Study material:
/-- Positions that earlier attempts of a step have added, from the tile's ledger entry (R423); none in a first attempt. -/
def State.ledgerDone (s : State) (c st layer index k : Nat) : Nat :=
  if s.attemptOf c st = 0 then 0 else
  let bs := s.hostBytes (s.ledgerAddr c layer index k) 64
  if u bs 0 8 == st % 2 ^ 48 && u bs 8 4 == s.get (Key.TT_FRAME_BASE c) % 2 ^ 32 && u bs 12 1 == k && u bs 13 1 == c then u bs 32 32 else 0

/-- The accounting of that read. -/
def State.ledgerRead (s : State) (c st layer index k : Nat) : State :=
  if s.attemptOf c st = 0 then s else s.hostRead (ldPort (s.pathDesc c layer k)) (s.ledgerAddr c layer index k) 64

/-- A ledger entry written (R423, Table 17.3). -/
def State.ledgerWrite (s : State) (c st layer index k mask : Nat) : State :=
  s.hostWrite (ldPort (s.pathDesc c layer k)) (s.ledgerAddr c layer index k)
    (le 8 (st % 2 ^ 48) ++ le 4 (s.get (Key.TT_FRAME_BASE c)) ++ le 1 k ++ le 1 c ++ zeros 18 ++ le 32 mask)

/-! ### Row use (R274) -/

/-- Index tuple of element `i` of position `t` of tile sequence `tile`. -/
def rowIndex (d tile t i : Nat) : List Nat := [i, t, tile - ldSeqBase d]

/-- The address and length of what a tile's 256 rows span, and of its lines the accounting of one use (R277). -/
def tileSpan (d tile : Nat) : Nat × Nat :=
  let row (t i : Nat) : Nat := (elemPlace d (rowIndex d tile t i)).1
  let n := ldSize d 0
  let ends := [row 0 0, row 0 (n - 1), row 255 0, row 255 (n - 1)]
  let lo := ends.foldl min (row 0 0)
  let hi := ends.foldl max 0 + (if fmtScaled (ldFmt d) then payloadLen (ldFmt d) n - packLen (ldFmt d) n + 1 else max 1 (ldWidth d))
  (lo, hi - lo)
def State.touchTile (s : State) (d tile : Nat) (write : Bool) : State := s.touch d write [tileSpan d tile]

/-- A sum added into a position's elements (R43, R129): read, added, written. The lines of a use are accounted for once, with its
first row. -/
def State.writeBack (s : State) (d tile t : Nat) (acc : List F32) : State × Nf :=
  (acc.zipIdx).foldl (fun (a : State × Nf) (x : F32 × Nat) =>
    let i := rowIndex d tile t x.2
    let v := runNf (writeBackElem (ldFmt d) (a.1.elem d i).1 x.1)
    (a.1.ldPut d (elemPlace d i).1 (le (ldWidth d) v.1), a.2.plus v.2)) (s, {})

/-! ### Combines -/

/-- Two combines are the same one. -/
def Comb.same (a b : Comb) : Bool :=
  a.ctx == b.ctx && a.step == b.step && a.layer == b.layer && a.tile == b.tile && a.work == b.work

/-- A combine replaced. -/
def State.setComb (s : State) (k : Comb) : State := { s with combs := s.combs.map (fun (x : Comb) => if x.same k then k else x) }

/-- The oldest combine of a tile and kind of work that satisfies `p`. -/
def State.comb? (s : State) (c layer tile work : Nat) (p : Comb → Bool) : Option Comb :=
  s.combs.find? (fun (k : Comb) => k.ctx == c && k.layer == layer && k.tile == tile && k.work == work && p k)

/-- The combine of a tile and kind of work in a step. -/
def State.combOf (s : State) (c st layer tile work : Nat) : Option Comb :=
  s.combs.find? (fun (k : Comb) => k.ctx == c && k.step == st && k.layer == layer && k.tile == tile && k.work == work)

/-- Formats of the records a combine takes, and of the records that asked for them. -/
def combFmt (l : Bytes) (work : Nat) : Nat := if work = 1 then lyIn l else lyRet l
def askFmt (l : Bytes) (work : Nat) : Nat := if work = 1 then lyBwd l else lyDisp l
/-- SOURCE code of its return pieces, and of the dispatch they answer. -/
def combCode (work : Nat) : Nat := match work with | 0 => 1 | 1 => 6 | _ => 10
def askCode (work : Nat) : Nat := match work with | 0 => 0 | 1 => 5 | _ => 7

/-- A COMBINE command (R123, R131, R149, R150): the phase opens; with an attempt above 0 the ledger entry is read (R423). -/
def combineOp (work c layer tile index nFrame nSlot : Nat) (s : State) : State :=
  let w := layer <<< 224 ||| tile <<< 208 ||| index <<< 192 ||| work <<< 188 ||| nFrame <<< 172 ||| nSlot <<< 164
  if s.mayIssue c 0x05 w then
    let st := s.step c
    let s := s.issue c 0x05 w
    let steam := (((s.ctx c).first + nFrame) * 256 + nSlot + 3) * 9
    let done := if work = 2 then 0 else s.ledgerDone c st layer index work
    let s := if work = 2 then s else s.ledgerRead c st layer index work
    let k : Comb :=
      { ctx := c, step := st, attempt := s.attemptOf c st, layer := layer, tile := tile, index := index, work := work,
        closeAt := if work = 2 || s.steam c then steam else steam + 2304, done := done }
    { s with combs := s.combs ++ [k] }
  else s

/-- COMBINE_FORWARD. -/
def combineForwardOp (c layer tile index nFrame nSlot : Nat) (s : State) : State := combineOp 0 c layer tile index nFrame nSlot s
/-- COMBINE_INPUT_GRADIENT (B3). -/
def combineInputGradientOp (c layer tile index nFrame nSlot : Nat) (s : State) : State := combineOp 1 c layer tile index nFrame nSlot s
/-- COMBINE_REFETCH_RETURN (B1). -/
def combineRefetchReturnOp (c layer tile index nFrame nSlot : Nat) (s : State) : State := combineOp 2 c layer tile index nFrame nSlot s

/-! ### Returned records -/

/-- Record length of a combine's returns. -/
def State.combLen (s : State) (k : Comb) : Nat := let l := s.layer k.ctx k.layer; recordLen (combFmt l k.work) (lyD l)

/-- The return stream from a node, as piece key. -/
def State.combKey (s : State) (k : Comb) (v : Nat) : PieceKey :=
  { ctx := k.ctx, step := k.step, layer := k.layer, tile := k.tile, kind := combCode k.work, src := v, dst := s.node, idx := 0 }

/-- The own node's return stream of a combine. -/
def State.ownRet (s : State) (k : Comb) : Option Ret :=
  s.rets.find? (fun (r : Ret) => r.ctx == k.ctx && r.step == k.step && r.layer == k.layer && r.tile == k.tile && r.src == s.node &&
    r.code == combCode k.work)

/-- The larger of two arrival keys. -/
def laterKey (a b : List Nat) : List Nat := if lexLt a b then b else a
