/-- The rescaling factor f of R80 from the entries' GATE_ORIG, in rank order. -/
def rescale (es : List Nat) : Arith F32 := do
  let all ← sumLeft (es.map leOrig)
  let surv ← sumLeft ((es.filter (fun e => leOutcome e != 2)).map leOrig)
  let q ← sfuArith sfuRecip surv
  fmul all q

/-- The logit gradients of one position (R153): `es` its route entries with their gate gradients, in rank order. -/
def logitGrad (r : Router) (coef : List F32) (id : Nat) (rec_ : Bytes) (es : List (Nat × F32)) : Arith (List F32) := do
  let l := r.l
  let e := selE l
  let code := (List.range e).map (fun i => bits (u rec_ (4 * e + i / 4) 1) (2 * (i % 4)) 2)
  let raw := (unpack 0 (rec_.take (4 * e))).map (BitVec.ofNat 32)
  let x ← (List.range e).mapM (fun i => if nth code i 1 = 1 then pure (nth raw i 0) else r.noised id i (nth raw i 0))
  let f ← if es.any (fun (p : Nat × F32) => leRenormed p.1) then rescale (es.map (·.1)) else pure F32.one
  let gg ← es.mapM (fun (p : Nat × F32) => do
    let v ← if leRenormed p.1 && leOutcome p.1 != 2 then fmul p.2 f else pure p.2
    fmul v (selScale l))
  ruleGrad l (!(F32.isZero (bwAlpha l))) coef { x := x, code := code, chosen := es.map (fun (p : Nat × F32) => leChosen p.1), gg := gg }

/-- GRADIENT_B4 (R152, R153): taken up once B2 of the tile is done and, where the aux term is used, the layer's statistics block is written;
a block that is not is late (R186). -/
def gradientB4Op (c layer tile index : Nat) (s : State) : State :=
  let w := gradFields 1 layer tile index
  let st := s.gradStep c w
  let l := s.layer c layer
  match s.grad c st layer tile with
  | none => s
  | some g =>
    let lg := s.layerGradOr c st layer
    let needs := !(F32.isZero (bwAlpha l)) && lg.aux.isNone
    if !(s.gradDue c st w) || g.b4 then s
    else if needs && !(s.statsDone c st layer) then
      match s.readyAt c 6 layer 0 with
      | some t => if st = s.step c then s.noteLateOut c st 6 layer 0 t else s
      | none => s
    else
      let s := s.takeGrad c st w
      let n := 16 + 8 * selE l
      let aux := runNf (match lg.aux with | some a => pure a | none => auxCoeffs l (s.stgBytes (lyStats l) n))
      let s := if needs then s.stgRead (lyStats l) n else s
      let s := s.setLayerGrad { lg with aux := some aux.1 }
      let r := s.router c st layer (u g.log 13 1)
      let es := (logEntries g.log).zip g.dg
      let ids := s.tokenIds c st layer tile
      let dx := runNf (((List.range 256).filter (fun t => nChosen (logStatus g.log t) != 0)).mapM (fun t => do
        let mine := (es.filter (fun (x : (Nat × Nat) × F32) => x.1.1 == t)).map (fun (x : (Nat × Nat) × F32) => (x.1.2, x.2))
        let d ← logitGrad r aux.1 (nth ids t 0) (sub g.lsave (64 + t * logitPos l) (logitPos l)) mine
        pure (t, d)))
      let s := s.setGrad { g with dx := dx.1, b4 := true }
      let s := (s.nonFinite 9 c layer st aux.2).nonFinite 9 c layer st dx.2
      (s.busy 9 (some c)).busy 6 (some c)

/-! ### B5: router-weight gradient and router term (R155 to R157) -/

/-- The logit gradients of a position; +0 where it has none (R154). -/
def dxAt (g : Grad) (t : Nat) : Option (List F32) := (g.dx.find? (fun (x : Nat × List F32) => x.1 == t)).map (·.2)

/-- The tile's contribution to the accumulator (R155): `hs` the hidden states of present positions. -/
def contribution (l : Bytes) (g : Grad) (hs : List (Nat × List F32)) : Arith (List F32) := do
  let rows ← (List.range (selE l)).mapM (fun e => (List.range (lyD l)).mapM (fun i => do
    let ps ← (List.range 256).mapM (fun t =>
      match hs.find? (fun (x : Nat × List F32) => x.1 == t) with
      | some h => fmul (match dxAt g t with | some d => nth d e 0 | none => 0) (nth h.2 i 0)
      | none => pure 0)
    posReduce ps))
  pure rows.flatten

/-- The router term of a token (R157): `ws` the weight rows decoded. -/
def routerTerm (l : Bytes) (dx : List F32) (ws : List (List F32)) : Arith (List F32) := do
  let n := 256 * ceilDiv (selE l) 256
  let a := opndF32 ((List.range n).map (fun e => nth dx e 0))
  (List.range (lyD l)).mapM (fun i => dot a (opndF32 ((List.range n).map (fun e => nth (nth ws e []) i 0))) n)

/-- The router terms of a tile written into the input-gradient tensor (R151, R423). -/
def State.writeRouter (s : State) (c st layer tile index : Nat) (terms : List (Nat × List F32)) : State :=
  let d := s.pathDesc c layer 1
  let done := s.ledgerDone c st layer index 2
  let s := s.ledgerRead c st layer index 2
  let s := if terms.all (fun x => bit done x.1) then s else (s.touchTile d tile false).touchTile d tile true
  let r := terms.foldl (fun (a : (State × Nf) × Nat) (x : Nat × List F32) =>
    if bit done x.1 then a else
    let w := a.1.1.writeBack d tile x.1 x.2
    ((w.1, a.1.2.plus w.2), setBit a.2 x.1)) ((s, {}), 0)
  (r.1.1.nonFinite 11 c layer st r.1.2).ledgerWrite c st layer index 2 (done ||| r.2)

/-- GRADIENT_B5 (R151, R155 to R157): it waits for B4 of the tile, for the tiles before it in tile sequence and, with
ROUTER_DX, for B3's close point. -/
def gradientB5Op (c layer tile index : Nat) (s : State) : State :=
  let cmd := gradFields 2 layer tile index
  let st := s.gradStep c cmd
  let l := s.layer c layer
  match s.grad c st layer tile, s.reingested c st layer tile with
  | some g, some w =>
    let before := (s.forwardTiles c st layer).filter (fun t => decide (t < tile))
    let turn := before.all (fun t => match s.grad c st layer t with | some x => x.b5 | none => false)
    let b3 := match s.combOf c st layer tile 1 with | some k => k.closed | none => false
    if s.gradDue c st cmd && g.b4 && !g.b5 && turn && (!(bwRouter l) || b3) then
      let s := s.takeGrad c st cmd
      let lg := s.layerGradOr c st layer
      let hs := runNf ((presentPos w.present).mapM (fun t => do
        let h ← decodePayload (lyHidden l) (lyD l) (w.payload l t)
        pure (t, h)))
      let new := runNf (contribution l g hs.1)
      let n := selE l * lyD l
      let acc := if lg.tiles = 0 then (new.1, {}) else runNf (addLists (s.accElems l 0 n) new.1)
      let s := if lg.tiles = 0 then s else s.accRead c l 0 n
      let s := s.accPut c l 0 acc.1
      let s := s.setLayerGrad { lg with tiles := lg.tiles + 1 }
      let s := s.setGrad { g with b5 := true, routerDone := true }
      let dom := s.scorerDomain
      let s := ((s.nonFinite dom c layer st hs.2).nonFinite dom c layer st new.2).nonFinite dom c layer st acc.2
      let s := if bwRouter l then
          let rows := weightRows l (s.weightRegion l)
          let terms := runNf (do
            let ws ← rows.mapM (fun r => decodePayload (lyWeightFmt l) (lyD l) r)
            g.dx.mapM (fun (x : Nat × List F32) => do
              let d ← routerTerm l x.2 ws
              pure (x.1, d)))
          let s := (s.weightRead l).nonFinite dom c layer st terms.2
          s.writeRouter c st layer tile index terms.1
        else s
      ((s.gradClosable c st layer tile).scorerBusy c).busy 8 (some c)
    else s
  | _, _ => s

/-- GRADIENT_B6 (R158): after B5 of the layer's last tile the visits and the accumulator stand for the Sum-Alls. -/
def gradientB6Op (c layer tile index : Nat) (s : State) : State :=
  let w := gradFields 3 layer tile index
  let st := s.gradStep c w
  let done := (s.forwardTiles c st layer).all (fun t => match s.grad c st layer t with | some x => x.b5 | none => false)
  let lg := s.layerGradOr c st layer
  if s.gradDue c st w && done && !lg.reduced then
    let s := s.takeGrad c st w
    (s.setLayerGrad { lg with reduced := true }).busy 9 (some c)
  else s

/-- GRADIENT_B2. -/
def execGradientB2 (ctx layer tile index corrupt : Nat) (s : State) : Host.Outcome State Fault Refusal :=
  .next (actFresh (gradientB2Op ctx layer tile index corrupt) s)
/-- GRADIENT_B4. -/
def execGradientB4 (ctx layer tile index : Nat) (s : State) : Host.Outcome State Fault Refusal :=
  .next (actFresh (gradientB4Op ctx layer tile index) s)
/-- GRADIENT_B5. -/
def execGradientB5 (ctx layer tile index : Nat) (s : State) : Host.Outcome State Fault Refusal :=
  .next (actFresh (gradientB5Op ctx layer tile index) s)
/-- GRADIENT_B6. -/
def execGradientB6 (ctx layer tile index : Nat) (s : State) : Host.Outcome State Fault Refusal :=
  .next (act (gradientB6Op ctx layer tile index) s)

end Sys2Proof.Machine
end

About this exercise: Reproduce only what lies between the start of the listing above and the end of the line containing "let bs := s.hostBytes", keeping every line exact.

Result of this exercise:
/-- Positions that earlier attempts of a step have added, from the tile's ledger entry (R423); none in a first attempt. -/
def State.ledgerDone (s : State) (c st layer index k : Nat) : Nat :=
  if s.attemptOf c st = 0 then 0 else
  let bs := s.hostBytes (s.ledgerAddr c layer index k) 64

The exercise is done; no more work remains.